Only these lines are needed: the first line of the entries below through the line with "((k.codes.1 = 0#4", each returned exactly.

*** Opening of Data for analysis ***

theorem srn_own : ∀ n : BitVec 7, srnOwn n = true → srnSc n = false := by decide
theorem cvt_of (k : CvtKind) : CvtKind.ofCodes k.codes.1 k.codes.2.1 k.codes.2.2 = k := by
  cases k with
  | ftoi r => cases r <;> rfl
  | ftou r => cases r <;> rfl
  | tomem f r => cases r <;> rfl
  | _ => rfl
theorem vcvt_of (k : VCvtKind) : VCvtKind.ofCodes k.codes.1 k.codes.2 = k := by
  cases k with
  | f36i36 r => cases r <;> rfl
  | f18i18 r => cases r <;> rfl
  | i36f36 => rfl
  | i18f18 => rfl
  | _ h => cases h <;> rfl
theorem strm_of (q : Strm) : Strm.ofNum q.bits = q := by cases q <;> rfl
theorem qtest_of (t : QTest) : QTest.ofCodes t.codes.1 t.codes.2 = t := by
  cases t with
  | vready => rfl
  | vspace => rfl
  | _ q => cases q <;> rfl
theorem af_dest {d : Dest} (h : (match d.reg with
    | some (.s _) => true
    | _ => false) = true) : d.reg.isSome = true ∧ d.code.toNat < 32 := by
  obtain ⟨reg, qs⟩ := d
  cases reg with
  | none => cases h
  | some r => cases r with
    | s n => exact ⟨rfl, (even_code0 n).1⟩
    | _ => cases h
theorem qtest_le (t : QTest) : t.codes.1.toNat ≤ 4 := by cases t <;> exact of_decide_eq_true rfl
theorem rep_bits : ∀ (t : BitVec 2) (c d e : Bool),
    BitVec.extractLsb' 5 3 (0#3 ++ t ++ BitVec.ofBool c ++ BitVec.ofBool d ++ BitVec.ofBool e) = 0#3
    ∧ (BitVec.extractLsb' 0 3 (0#3 ++ t ++ BitVec.ofBool c ++ BitVec.ofBool d ++ BitVec.ofBool e) = 0#3 ↔ c = false ∧ d = false ∧ e = false)
    ∧ BitVec.extractLsb' 3 2 (0#3 ++ t ++ BitVec.ofBool c ++ BitVec.ofBool d ++ BitVec.ofBool e) = t
    ∧ (0#3 ++ t ++ BitVec.ofBool c ++ BitVec.ofBool d ++ BitVec.ofBool e)[0] = e
    ∧ (0#3 ++ t ++ BitVec.ofBool c ++ BitVec.ofBool d ++ BitVec.ofBool e)[1] = d
    ∧ (0#3 ++ t ++ BitVec.ofBool c ++ BitVec.ofBool d ++ BitVec.ofBool e)[2] = c := by decide
theorem cvt_chk {k : CvtKind} (h : k.wf = true) : (k.codes.1.toNat < 4 → k.codes.2.1 = 0#8) ∧
    (((k.codes.1.toNat ≤ 5 ∧ ¬k.codes.2.2 = 7#3) ∧
          ((k.codes.1 = 0#4 ∨ k.codes.1 = 1#4) ∨ k.codes.1 = 5#4 → k.codes.2.2 = 0#3)) ∧
        (k.codes.1 = 4#4 ∨ k.codes.1 = 5#4 → cvtFmtOk k.codes.2.1 = true)) ∧
      (k.codes.1 = 4#4 → k.codes.2.1 = 16#8 → k.codes.2.2 = 0#3) := by
  cases k with
  | tomem f r =>
    simp [CvtKind.wf] at h
    simp [CvtKind.codes, h.1]; intro e; exact h.2.resolve_left (fun n => n e)
  | frommem f => simp [CvtKind.wf] at h; simp [CvtKind.codes, h]
  | _ => simp [CvtKind.codes]
@[simp] theorem noSrc_srcb (f : Fields) : (f.withB noSrc).srcb = 0#8 := rfl
@[simp] theorem none_code : Dest.none_.code = 0#8 := rfl
@[simp] theorem none_dmask : Dest.none_.dmask = 0#6 := rfl
@[simp] theorem z4_lt (n : BitVec 4) : (0#4 ++ n).toNat < 16 := by revert n; decide
@[simp] theorem z6_lt (n : BitVec 2) : (0#6 ++ n).toNat < 4 := by revert n; decide
theorem clr2_bits : ∀ r : BitVec 2, (0#2 ++ r)[3] = false ∧ (0#2 ++ r)[2] = false ∧ (1#2 ++ r)[3] = false ∧ (1#2 ++ r)[2] = true
    ∧ BitVec.extractLsb' 0 2 (0#2 ++ r) = r ∧ BitVec.extractLsb' 0 2 (1#2 ++ r) = r := by decide
theorem mscl_bits : ∀ (c : Bool) (n : BitVec 3), (0#4 ++ BitVec.ofBool c ++ n).toNat < 16 ∧ BitVec.extractLsb' 0 3 (0#4 ++ BitVec.ofBool c ++ n) = n
    ∧ (0#4 ++ BitVec.ofBool c ++ n)[3] = c := by decide
theorem wstat_bits : ∀ n : BitVec 2, ((0#6 ++ n).toNat < 3 ↔ n ≠ 3) ∧ (0#6 ++ n = 0#8 ↔ n = 0) := by decide
theorem lsend_bits : ∀ r : BitVec 7, (1#1 ++ r)[7] = true ∧ BitVec.extractLsb' 0 7 (1#1 ++ r) = r ∧ (r.toNat % 8 = 0 → BitVec.extractLsb' 0 3 (1#1 ++ r) = 0#3) := by
  decide
theorem af_chk {x : BitVec 2} (h : x ≠ 3) : ¬0#3 ++ x = 0#5 ∨ ¬x = 0#2 → ¬0#3 ++ x = 1#5 ∨ x = 0#2 → 0#3 ++ x = 2#5 ∧ ¬x = 0#2 := by
  revert x; decide
theorem l1_idx {f : Fields} {b : Src} (hl : f.lit = 0) (h : b = .s 0 ∨ b = .lit 0) : (f.withB b).srcb = 0 ∧ ((f.withB b).w = true → (f.withB b).lit = 0) := by
  rcases h with rfl | rfl
  · exact ⟨rfl, fun _ => hl⟩
  · exact ⟨rfl, fun _ => rfl⟩
theorem af_fmt : ∀ x : BitVec 2, (0#3 ++ x).toNat < 25 ∧ BitVec.extractLsb' 0 2 (0#3 ++ x) = x := by decide

theorem xy0_mk {str : Strm} {f : Fields} (hx : f.x = 0) (hy : f.y = 0) : xy0 str f = [] := by simp [xy0, xy8, hx, hy]

theorem formC {row : OpRow} {f : Fields} (hr : row.form = .c := by rfl) : formBad row f = [] := by simp only [formBad, hr]

theorem lenChk_ok {str : Strm} {f : Fields} {n : BitVec 7} (h : f.len = n) (h1 : 1 ≤ n.toNat) (h2 : n.toNat ≤ 64) : lenChk str f = [] := by
  subst h
  simp only [lenChk, bad_nil, Bool.or_eq_false_iff, beq_eq_false_iff_ne, decide_eq_false_iff_not]
  exact ⟨fun h => by rw [h] at h1; exact absurd h1 (by decide), by omega⟩

theorem all_streams {str : Strm} {l : List Strm} (h : l = [.sc, .ld, .cx, .st]) : l.contains str = true := by subst h; cases str <;> rfl
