-- ==== Sys2Proof/Laws/Monad.lean ====
section
/-!
SUPPORT. When a step of an instruction's body answers `.ok`: one equivalence per primitive, so that a body is taken apart by rewriting.
-/

namespace Sys2Proof.Machine

theorem M.bind_ok {α β : Type} {m : M α} {k : α → M β} {s t : State} {b : β} :
    (m >>= k) s = .ok b t ↔ ∃ a s', m s = .ok a s' ∧ k a s' = .ok b t := by
  show EStateM.bind m k s = _ ↔ _
  unfold EStateM.bind
  cases h : m s <;> simp

theorem M.map_ok {α β : Type} {m : M α} {f : α → β} {s t : State} {b : β} :
    (f <$> m) s = .ok b t ↔ ∃ a, m s = .ok a t ∧ f a = b := by
  show EStateM.map f m s = _ ↔ _
  unfold EStateM.map
  cases h : m s <;> simp [and_comm]

theorem M.pure_ok {α : Type} {a b : α} {s t : State} : (pure a : M α) s = .ok b t ↔ a = b ∧ s = t := by
  show EStateM.pure a s = _ ↔ _
  simp [EStateM.pure]

theorem M.get_ok {a s t : State} : (get : M State) s = .ok a t ↔ s = a ∧ s = t := by
  show EStateM.get s = _ ↔ _
  simp [EStateM.get]

theorem M.set_ok {x s t : State} {a : PUnit} : (set x : M PUnit) s = .ok a t ↔ x = t := by
  show EStateM.set x s = _ ↔ _
  simp [EStateM.set]

theorem M.modify_ok {f : State → State} {s t : State} {a : PUnit} : (modify f : M PUnit) s = .ok a t ↔ f s = t := by
  constructor
  · intro h; cases h; rfl
  · rintro rfl; rfl

theorem M.throw_ok {α : Type} {x : Stop} {s t : State} {a : α} : (throw x : M α) s = .ok a t ↔ False := by
  show EStateM.throw x s = _ ↔ _
  simp [EStateM.throw]

theorem M.ite_ok {α : Type} {c : Prop} [Decidable c] {m n : M α} {s t : State} {a : α} :
    (if c then m else n) s = .ok a t ↔ (c ∧ m s = .ok a t) ∨ (¬c ∧ n s = .ok a t) := by
  split <;> simp_all

theorem trapIf_ok {c : Bool} {x : Trap} {s t : State} {a : Unit} : trapIf c x s = .ok a t ↔ c = false ∧ s = t := by
  cases c <;> simp [trapIf, raiseTrap, M.pure_ok, M.throw_ok]

theorem holdIf_ok {c : Bool} {w : Wait} {s t : State} {a : Unit} : holdIf c w s = .ok a t ↔ c = false ∧ s = t := by
  cases c <;> simp [holdIf, holdFor, M.pure_ok, M.throw_ok]

theorem getJob_ok {u : Cur} {s t : State} {j : Job} : getJob u s = .ok j t ↔ s.jobAt u.core = j ∧ s = t := by
  constructor
  · intro h; cases h; exact ⟨rfl, rfl⟩
  · rintro ⟨rfl, rfl⟩; rfl

theorem getStrm_ok {u : Cur} {s t : State} {x : Stream} : getStrm u s = .ok x t ↔ s.strmAt u.core u.strm = x ∧ s = t := by
  constructor
  · intro h; cases h; exact ⟨rfl, rfl⟩
  · rintro ⟨rfl, rfl⟩; rfl

theorem getCtx_ok {u : Cur} {s t : State} {n : Nat} : getCtx u s = .ok n t ↔ (s.jobAt u.core).ctx = n ∧ s = t := by
  constructor
  · intro h; cases h; exact ⟨rfl, rfl⟩
  · rintro ⟨rfl, rfl⟩; rfl

theorem modJob_ok {u : Cur} {f : Job → Job} {s t : State} {a : Unit} : modJob u f s = .ok a t ↔ s.modJob u.core f = t :=
  M.modify_ok

theorem modStrm_ok {u : Cur} {f : Stream → Stream} {s t : State} {a : Unit} :
    modStrm u f s = .ok a t ↔ s.modStrm u.core u.strm f = t :=
  M.modify_ok

theorem liftS_ok {f : State → State} {s t : State} {a : Unit} : liftS f s = .ok a t ↔ f s = t :=
  M.modify_ok

theorem liftF_ok {α : Type} {f : State → State × Except AccFault α} {s t : State} {a : α} :
    liftF f s = .ok a t ↔ f s = (t, .ok a) := by
  unfold liftF
  simp only [M.bind_ok, M.get_ok]
  rcases hf : f s with ⟨s', r⟩
  cases r <;> simp [raiseTrap, M.set_ok, M.pure_ok, M.throw_ok, hf]
  aesop

end Sys2Proof.Machine
end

*** Close of Data for analysis ***

Task response
theorem srn_own : ∀ n : BitVec 7, srnOwn n = true → srnSc n = false := by decide
theorem cvt_of (k : CvtKind) : CvtKind.ofCodes k.codes.1 k.codes.2.1 k.codes.2.2 = k := by
  cases k with
  | ftoi r => cases r <;> rfl
  | ftou r => cases r <;> rfl
  | tomem f r => cases r <;> rfl
  | _ => rfl
theorem vcvt_of (k : VCvtKind) : VCvtKind.ofCodes k.codes.1 k.codes.2 = k := by
  cases k with
  | f36i36 r => cases r <;> rfl
  | f18i18 r => cases r <;> rfl
  | i36f36 => rfl
  | i18f18 => rfl
  | _ h => cases h <;> rfl
theorem strm_of (q : Strm) : Strm.ofNum q.bits = q := by cases q <;> rfl
theorem qtest_of (t : QTest) : QTest.ofCodes t.codes.1 t.codes.2 = t := by
  cases t with
  | vready => rfl
  | vspace => rfl
  | _ q => cases q <;> rfl
theorem af_dest {d : Dest} (h : (match d.reg with
    | some (.s _) => true
    | _ => false) = true) : d.reg.isSome = true ∧ d.code.toNat < 32 := by
  obtain ⟨reg, qs⟩ := d
  cases reg with
  | none => cases h
  | some r => cases r with
    | s n => exact ⟨rfl, (even_code0 n).1⟩
    | _ => cases h
theorem qtest_le (t : QTest) : t.codes.1.toNat ≤ 4 := by cases t <;> exact of_decide_eq_true rfl
theorem rep_bits : ∀ (t : BitVec 2) (c d e : Bool),
    BitVec.extractLsb' 5 3 (0#3 ++ t ++ BitVec.ofBool c ++ BitVec.ofBool d ++ BitVec.ofBool e) = 0#3
    ∧ (BitVec.extractLsb' 0 3 (0#3 ++ t ++ BitVec.ofBool c ++ BitVec.ofBool d ++ BitVec.ofBool e) = 0#3 ↔ c = false ∧ d = false ∧ e = false)
    ∧ BitVec.extractLsb' 3 2 (0#3 ++ t ++ BitVec.ofBool c ++ BitVec.ofBool d ++ BitVec.ofBool e) = t
    ∧ (0#3 ++ t ++ BitVec.ofBool c ++ BitVec.ofBool d ++ BitVec.ofBool e)[0] = e
    ∧ (0#3 ++ t ++ BitVec.ofBool c ++ BitVec.ofBool d ++ BitVec.ofBool e)[1] = d
    ∧ (0#3 ++ t ++ BitVec.ofBool c ++ BitVec.ofBool d ++ BitVec.ofBool e)[2] = c := by decide
theorem cvt_chk {k : CvtKind} (h : k.wf = true) : (k.codes.1.toNat < 4 → k.codes.2.1 = 0#8) ∧
    (((k.codes.1.toNat ≤ 5 ∧ ¬k.codes.2.2 = 7#3) ∧
          ((k.codes.1 = 0#4 ∨ k.codes.1 = 1#4) ∨ k.codes.1 = 5#4 → k.codes.2.2 = 0#3)) ∧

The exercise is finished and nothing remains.